(Input records)

/-- An access to a peer window that awaits its completion (R438): the strand, log slot and thread it serves, or with
slot 8 + c the engine command or matrix entry sid of core c, or with slot 200 + k a dispatch engine; and the bytes of its answer. -/
structure PeerReq where
  ident : Nat
  sid : Nat
  slot : Nat
  thread : Nat
  write : Bool
  size : Nat
  deriving DecidableEq, Repr

/-- A flit that waits for room in the replay buffer of its port (R437). -/
structure OutFlit where
  port : Nat
  kind : Nat
  peer : Nat
  gen : Nat
  addr : Nat
  payload : List Byte
  deriving DecidableEq, Repr

/-- Contributions to a line of a multicast-reduce window (R440): by member rank, the bytes contributed, and whether the line is
complete, its delivery on the way, so that it takes no more. -/
structure McrLine where
  group : Nat
  window : Nat
  line : Nat
  parts : List (Nat × List (Nat × Byte))
  full : Bool
  deriving DecidableEq, Repr

/-- The Lenoth side: ports, flits sent, peer accesses, contributions, the earliest time of each group's next rebuild and the
rebuilds, of a group for a failed rank, that wait (R443), and the flits that wait to be sent. -/
structure Fabric where
  ports : KV Port
  sent : List Flit
  peers : List PeerReq
  nextReq : Nat
  lines : List McrLine
  rebuildAt : KV Nat
  rebuilds : List (Nat × Nat)
  outbox : List OutFlit
  deriving DecidableEq, Repr

/-- A copy of the lifetime record (R459): its sequence number and its words. -/
structure LifeRec where
  seq : Nat
  words : KV DWord
  deriving DecidableEq, Repr

/-- A logged action of a die's Uzoip (R456): a write of a privileged register, the top-up of its die's power counter to a target,
an operation on a system counter, a store, an access that is discarded. -/
inductive FwAct where
  | csr (n x : Nat)
  | topup (target : Nat)
  | counter (pa ident : Nat) (op : CtrOp)
  | store (pa x : Nat)
  | discarded (pa x : Nat)
  deriving DecidableEq, Repr

/-- The package: plain privileged registers by CSR number, HBM error state, epochs, clock state, limits, the weight
store of each die, lifetime records, attestation and the vectors sent; uzoipWait holds, by die, Uzoip's logged actions that wait for
room in the firmware action log (R456), slew the correction of device time that is still to be made, in 1/47 ns, and adjFrac
the part of a 1/47 ns that its rate has earned, in parts of 10^9 (R446); recordWait holds records to be written (core,
context, area, bytes, vector; R365, R435). rowErr holds the times in ns of the corrected errors of each HBM row within the last hour,
softRows the rows remapped since reset and hardRows those that a reset has repaired (R421); image is the firmware image that runs, none
that of the part (log 9), and nextImage one that the host has written for the next reset (R457); answer is what the last read of the
management window has answered and bar4 the bytes of BAR 4 (R433; log 53). -/
structure Pkg where
  regs : KV DWord
  hbmErr : KV DWord
  epoch : Nat
  flips : Nat
  flipCycle : Nat
  flipping : Bool
  dtsetUsed : Bool
  launched : Bool
  overCurrent : Bool
  overTemp : Bool
  ctxKill : Option Nat
  wstore : KV Byte
  wstoreBad : List Nat
  window : KV Nat
  lifeA : LifeRec
  lifeB : LifeRec
  lifeNow : KV DWord
  lifeHour : Nat
  topupAt : Nat
  report : KV Byte
  atBusy : Bool
  retired : List (Nat × Nat)
  halted : Bool
  uzoipOff : Bool
  rowErr : KV (List Nat)
  softRows : List Nat
  hardRows : List Nat
  image : Option (List Byte)
  nextImage : Option (List Byte)
  lastSheet : Nat
  sheetNext : Nat
  vectors : List Nat
  uzoipWait : List (Nat × FwAct)
  slew : Int
  adjFrac : Int
  recordWait : List (Nat × Nat × Nat × List Byte × Nat)
  answer : Nat
  bar4 : KV Byte
  deriving DecidableEq, Repr

/-- Where an uncorrectable error strikes (R422, R448): a register of a strand, a scratchpad word or accumulator element of a
cohort, a B-slice word, a weight-store word, an LLC tag copy, a half-line of HBM or of the LLC, a half of a line in a core's
caches, a line of its instruction cache, a row or a column checksum (R304); or an error in the structure of a word of the lifetime
record that was corrected and only counts. -/
inductive Upset where
  | reg (sid reg : Nat)
  | spad (cid word : Nat)
  | acc (cid elem : Nat)
  | bslice (core word : Nat)
  | wstore (word : Nat)
  | tag (key : Nat) (second : Bool)
  | hbm (half : Nat)
  | llc (half : Nat)
  | cache (core half : Nat)
  | icache (core line : Nat)
  | rowck (cid row : Nat)
  | colck (core col : Nat)
  | corrected (structure_ : Nat)
  deriving DecidableEq, Repr

/-- One move of the schedule (log 2): a strand issues, an event of the machine takes place, cycles pass with nothing
issued, a soft error strikes, a core cache (as Copy numbers them, 6 the instruction cache) evicts a line (log 18), a
strand's weak loads go from now on to the LLC or to its core's copies (R182), a walker fetches a line ahead for a cursor of a
strand (R220), the host, or the Uzoip firmware of a die, acts on a counter (R264), a core makes one more access of a log entry that
is under way, or an engine one more step of a command (R189, R332), the host writes a new firmware image (R457) or a byte of BAR 4 (R433). -/
inductive Move where
  | issue (sid : Nat)
  | event (i : Instr)
  | elapse (cycles : Nat)
  | upset (u : Upset)
  | evict (core cache vline : Nat)
  | around (sid : Nat) (on : Bool)
  | walkAhead (sid key k : Nat)
  | counter (die : Option Nat) (pa : Nat) (op : CtrOp)
  | access (sid slot : Nat)
  | copyStep (core ident : Nat)
  | image (bytes : List Byte)
  | bar4 (off : Nat) (x : Byte)
  deriving DecidableEq, Repr

/-- Work that met something it must wait for: an answer of fault triage or heap growth, a command of a context's page in the
launch window, the destruction of a context, a TLB invalidation or a write by the host, a power top-up, an act of the host or of firmware on a counter, a flit of a peer. -/
inductive Later where
  | repair (who : FaultOf) (writes : List (Nat × DWord))
  | growth (sid slot blocks : Nat) (writes : List (Nat × DWord))
  | counter (pa ident : Nat) (op : CtrOp)
  | window (page cmd rcb : Nat)
  | ctxkill (asid : Nat)
  | tlbinv (sel asid base len : Nat)
  | hostWrite (addr : Nat) (bytes : List Byte)
  | hostRead (addr len : Nat)
  | reply (line : Nat) (bytes : List (Nat × Byte))
  | topup (die target : Nat)
  | flit (f : Flit)
  deriving DecidableEq, Repr

/-- The machine. mem holds for every byte the value it has at its home (R181). time counts device time in 1/47 ns, so
that a cycle is 50 of them (log 1). agenda names the moves chosen next and pending the events that earlier steps made
possible (log 2), and parked those that wait for room or for something to finish; retried is the number of 64-cycle spans at
whose start the machine looked again at everything that waits,
and served the number of 8-cycle spans at whose start it let what earlier steps made possible happen, turned holds the quadrants that have
issued in this cycle (log 2); cur is the strand that issues; free counts the free values used (log 12). -/
structure State where
  mem : Memory
  strands : KV (Option Strand)
  cohorts : KV (Option Cohort)
  cores : KV Core
  regions : KV (Option Region)
  homes : Homes
  xlate : Xlate
  experts : Experts
  fabric : Fabric
  pkg : Pkg
  time : Nat
  cycle : Nat
  seq : Nat
  ids : Nat
  cur : Nat
  free : Nat
  agenda : List Move
  retried : Nat
  served : Nat
  turned : List Nat
  pending : List Instr
  parked : List Later
  deriving DecidableEq, Repr

/-- Memory homes at reset: nothing resident, nothing held. -/
def Homes.empty : Homes := ⟨[], [], [], [], [], [], [], [], [], [], [], [], [], [], [], [], [], [], [], [], []⟩

/-- The privileged registers whose reset value is not 0: PTPCTL with SPORT 15, PRIO2 128, PRIO1 128 (R446), PWRCTL with
BUDGET 1,600 and VSET with 400 (R452), LEASELEN 256 (R414), CSHHEAD all ones (R460). -/
def resetRegs : KV DWord :=
  [(0x969, 256#64), (0x9B0, 0xF808000#64), (0xA00, 1600#64), (0xA02, 400#64), (0xA38, 0xFFFFFFFF#64)]

/-- The package at reset. -/
def Pkg.atReset : Pkg :=
  { regs := resetRegs, hbmErr := [], epoch := 0, flips := 0, flipCycle := 0, flipping := false, dtsetUsed := false, launched := false,
    overCurrent := false, overTemp := false, ctxKill := none, wstore := [], wstoreBad := [],
    window := [], lifeA := ⟨0, []⟩, lifeB := ⟨0, []⟩, lifeNow := [], lifeHour := 0, topupAt := 0, report := [], atBusy := false, retired := [],
    halted := false, uzoipOff := false, rowErr := [], softRows := [], hardRows := [], image := none, nextImage := none, lastSheet := 0, sheetNext := 0, vectors := [], uzoipWait := [], slew := 0, adjFrac := 0, recordWait := [],
    answer := 0, bar4 := [] }

/-- The machine right after device reset: device time 0 (R445), the weight store zeroed (R424), nothing resident,
nothing launched, every register at the value the manual gives or log 3 names. -/
def State.reset : State :=
  { mem := [], strands := [], cohorts := [], cores := [], regions := [], homes := Homes.empty,
    xlate := ⟨[], [], [], [], [], []⟩, experts := ⟨[], [], [], [], []⟩, fabric := ⟨[], [], [], 0, [], [], [], []⟩, pkg := Pkg.atReset,
    time := 0, cycle := 0, seq := 0, ids := 1, cur := 0, free := 0, agenda := [], retried := 0, served := 0, turned := [], pending := [], parked := [] }

end Sys2Proof.Machine
end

(End Input records)

Your assignment>
In the records above, find the line containing "thread : Nat" and restate word for word every line from the first through that one.

Reply to the exercise>
/-- An access to a peer window that awaits its completion (R438): the strand, log slot and thread it serves, or with
slot 8 + c the engine command or matrix entry sid of core c, or with slot 200 + k a dispatch engine; and the bytes of its answer. -/
structure PeerReq where
  ident : Nat
  sid : Nat
  slot : Nat
  thread : Nat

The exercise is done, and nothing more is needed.